Introduction: The AI Race (02:43)
From big rigs to law firms, automation is coming to the workplace. Frank Black and other Australian “truckies” face a growing threat to their livelihood: driverless vehicles. An explosion in artificial intelligence means robot cars will soon be commonplace on our roads.
AI Boom Explained (02:30)
Artificial intelligence is already here: it allows Siri to answer questions and Internet browsers to recommend personalized picks from Amazon. Professor Toby Walsh explains Moore’s Law and other factors that drive the AI boom. Robotics professor Mary-Anne Williams explains driverless car technology.
Robot vs. Human Drivers (04:38)
The use of self-driving cars may lead to productivity gains and greater fuel efficiency. They do not need to rest, eat or get paid, and their use may reduce accidents. However, robot cars still cannot change a tire or do other things that humans can.
Machine Learning (03:57)
Some software allows machines to learn as they go. AI learning improves exponentially, and it takes place on a global scale. Walsh thinks we are about 50 years away from the singularity, the point at which machines will autonomously improve themselves.
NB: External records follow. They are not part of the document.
-- ==== Sys2Proof/Machine/ChannelEvents.lean ====
section
/-! DEFINITION. Events of a channel: encoder edges and counts, simulated counts, and the timers of the Channel
Sequencer and the Encoder Capture (chapters 2, 3 and 9.3). -/

namespace Sys2Proof.Machine

/-! ## Encoder edges and counts (R21 to R31) -/

/-- A count of creep (R30, R31): CREEP at the fourth. -/
def State.creepCount (s : State) (i : PointIdx) : State :=
  if 3 ≤ (s.point i).capture.creep then
    (s.modPoint i fun p => { p with capture := { p.capture with creep := 0 } }).raiseFault i .creep
  else s.modPoint i fun p => { p with capture := { p.capture with creep := p.capture.creep + 1 } }

/-- A count in the energized direction (R26): the wrong-way counter is cleared and a running stall timer
restarts. -/
def Point.travel (p : Point) (now : Nat) : Point :=
  { p with
    capture :=
      { p.capture with
        wrongWay := 0
        stallDue := if p.capture.stallDue.isSome then some (now + msToUs p.settings.tStall) else none } }

/-- A count against the energized direction (R27): REVERSED at the fourth. -/
def State.wrongWayCount (s : State) (i : PointIdx) : State :=
  if 3 ≤ (s.point i).capture.wrongWay then
    (s.modPoint i fun p => { p with capture := { p.capture with wrongWay := 0 } }).raiseFault i .reversed
  else s.modPoint i fun p => { p with capture := { p.capture with wrongWay := p.capture.wrongWay + 1 } }

/-- A count is handled by the channel state, in a rehearsing group as creep (R23 step 3, R26 to R31). -/
def State.countByState (s : State) (i : PointIdx) (d : Dir) : State :=
  if s.rehearsing i then s.creepCount i
  else
    match (s.point i).channel.state with
    | .off => s.creepCount i
    | .settle => s
    | .up => if d = .up then s.modPoint i fun p => p.travel s.time else s.wrongWayCount i
    | .down => if d = .down then s.modPoint i fun p => p.travel s.time else s.wrongWayCount i

/-- POSITION_RANGE is raised unless it is the latched fault already (R24, R161). -/
def State.raiseRange (s : State) (i : PointIdx) : State :=
  if (s.point i).latched = some .positionRange then s else s.raiseFault i .positionRange

/-- A count arrives at a point (R23): range test, position, handling by state, hand-off (R25). -/
def State.takeCount (s : State) (i : PointIdx) (d : Dir) : State :=
  let next := (s.point i).capture.position + d.sign
  if inPositionRange next then
    let s1 := s.modPoint i fun p => { p with capture := { p.capture with position := next, lastCount := some d } }
    let s2 := s1.countByState i d
    if s2.rehearsing i then s2 else s2.countArrival i
  else s.raiseRange i

/-- A level change on a phase input (R21, R22). An input that already has the level makes no edge. -/
def State.encoderEdge (s : State) (i : PointIdx) (ph : Phase) (high : Bool) : State :=
  let c := (s.point i).capture
  if c.level ph = high then s
  else
    let other := c.level (match ph with | .a => .b | .b => .a)
    let s1 := s.modPoint i fun p => { p with capture := p.capture.setLevel ph high }
    if stepCounts (s.point i).settings.encoderMode ph high then s1.takeCount i (edgeStep ph high other) else s1

/-- ENCODER_EDGE (R21). -/
def execEncoderEdge (i : PointIdx) (ph : Phase) (high : Bool) (s : State) : Host.Outcome State Fault Refusal :=
  s.live fun s => s.encoderEdge i ph high

/-! ## Simulated counts (R159, R161) -/

/-- The shadow after its timer is set for the next count: one interval after this one (R159, log entry 16). -/
def Shadow.retime (sh : Shadow) (speed : Nat) : Shadow :=
  { sh with simDue := sh.simDue.map (· + simInterval speed) }

/-- A simulated count in direction d (R159): the shadow moves and the executor is handed the count; at the bound
it is dropped (R161). -/
def State.moveShadow (s : State) (i : PointIdx) (sh : Shadow) (d : Dir) : State :=
  let sh1 := sh.retime (s.point i).settings.nominalSpeed
  let next := sh.position + d.sign
  if inPositionRange next then
    (s.modPoint i fun p => { p with shadow := some { sh1 with position := next } }).countArrival i
  else (s.modPoint i fun p => { p with shadow := some sh1 }).raiseRange i

/-- The simulation timer of an energized rehearsing member is due (R159). -/
def State.simulatedCount (s : State) (i : PointIdx) : State :=
  match s.shadowOf i, (s.point i).channel.state.dir with
  | some sh, some d => if s.isDue sh.simDue then s.moveShadow i sh d else s
  | _, _ => s

/-- SIMULATED_COUNT (R159). -/
def execSimulatedCount (i : PointIdx) (s : State) : Host.Outcome State Fault Refusal :=
  s.live fun s => s.simulatedCount i

/-! ## The Sequencer's and the capture's timers (R33, R46, R49, R53) -/

/-- PENDING_ENERGIZE_DUE (R46): the pending energize comes due once its wait has elapsed. -/
def State.pendingEnergizeDue (s : State) (i : PointIdx) : State :=
  if (s.point i).channel.pending.any (s.waitElapsed i) then s.pendingDue i else s

/-- PENDING_ENERGIZE_DUE (R46). -/
def execPendingEnergizeDue (i : PointIdx) (s : State) : Host.Outcome State Fault Refusal :=
  s.live fun s => s.pendingEnergizeDue i

/-- The executor's answer for a deferred soft release that the evaluation left in place (R49, R118): confirm for
a gated unreleased member, otherwise withdraw. -/
def State.redecide (s : State) (i : PointIdx) : State :=
  if (s.point i).channel.deferredDue.isNone then s
  else if ((s.groupOf i).entry i).any fun e => e.gated && !e.released then s.release i
  else s.modPoint i fun p => { p with channel := { p.channel with deferredDue := none } }

/-- A deferred soft release comes due (R49): evaluation, then the re-decision (R118). -/
def State.minimumRunDue (s : State) (i : PointIdx) : State :=
  if s.isDue (s.point i).channel.deferredDue then (s.evaluate (s.point i).group).redecide i else s

/-- MINIMUM_RUN_DUE (R49). -/
def execMinimumRunDue (i : PointIdx) (s : State) : Host.Outcome State Fault Refusal :=
  s.live fun s => s.minimumRunDue i

/-- The point's record at the entry to OFF (R53, R8): the staged copy is applied and becomes absent. -/
def Point.toOff (p : Point) : Point :=
  { p with
    channel := { p.channel with state := .off, settleDue := none }
    settings := match p.staged with
      | some k => p.settings.applyStaged k
      | none => p.settings
    staged := none }

/-- The settle timer expires (R53): OFF, the staged copy, the settled event, and a pending energize that the
applied times have made due (log entry 11). -/
def State.settleEnd (s : State) (i : PointIdx) : State :=
  if s.isDue (s.point i).channel.settleDue then
    ((s.modPoint i Point.toOff).settledEvent i).pendingMoved i (s.point i).settings
  else s

/-- SETTLE_END (R53). -/
def execSettleEnd (i : PointIdx) (s : State) : Host.Outcome State Fault Refusal := s.live fun s => s.settleEnd i

/-- The stall timer expires (R33): it stops, and STALL is raised. -/
def State.stallExpiry (s : State) (i : PointIdx) : State :=
  if s.isDue (s.point i).capture.stallDue then
    (s.modPoint i fun p => { p with capture := { p.capture with stallDue := none } }).raiseFault i .stall
  else s

/-- STALL_EXPIRY (R33). -/
def execStallExpiry (i : PointIdx) (s : State) : Host.Outcome State Fault Refusal := s.live fun s => s.stallExpiry i

end Sys2Proof.Machine
end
Robot Car Pros and Cons (05:14)
AI experts believe driverless cars will improve so much that humans will eventually be banned from driving. However, many obstacles remain, not the least of which is public acceptance. A panel of driving experts debates the viability of autonomous vehicles.
AI and Thinking Tasks (05:08)
Law student Christine Maibom competes with an AI application that does paralegal research; it can scan millions of cases in seconds, meaning she doesn’t stand a chance. Automation could potentially take over tasks performed by financial planners, teachers and other professionals.
Embracing Automation (05:24)
Economist Andrew Charlton predicts automation will affect workers across all sectors. He says Australia stands to gain $2.1 trillion over the next 15 years by embracing technology. A group of young lawyers and legal students weighs the pros and cons of artificial intelligence.
Impact on Young People (01:30)
It’s difficult to know which professions will be hit hardest first, but jobs that help young people make ends meet are clearly among the most at risk. Robots can now take orders, flip burgers, make coffee, and deliver food.
AI and Medicine (06:59)
Artificial intelligence is also moving into healthcare. Medical student Aniruddh Joshi learns about IBM research in cancer treatment using its AI supercomputer Watson. The computer takes seconds to read through patient records, doctors’ notes, and relevant articles to come up with ranked treatment recommendations.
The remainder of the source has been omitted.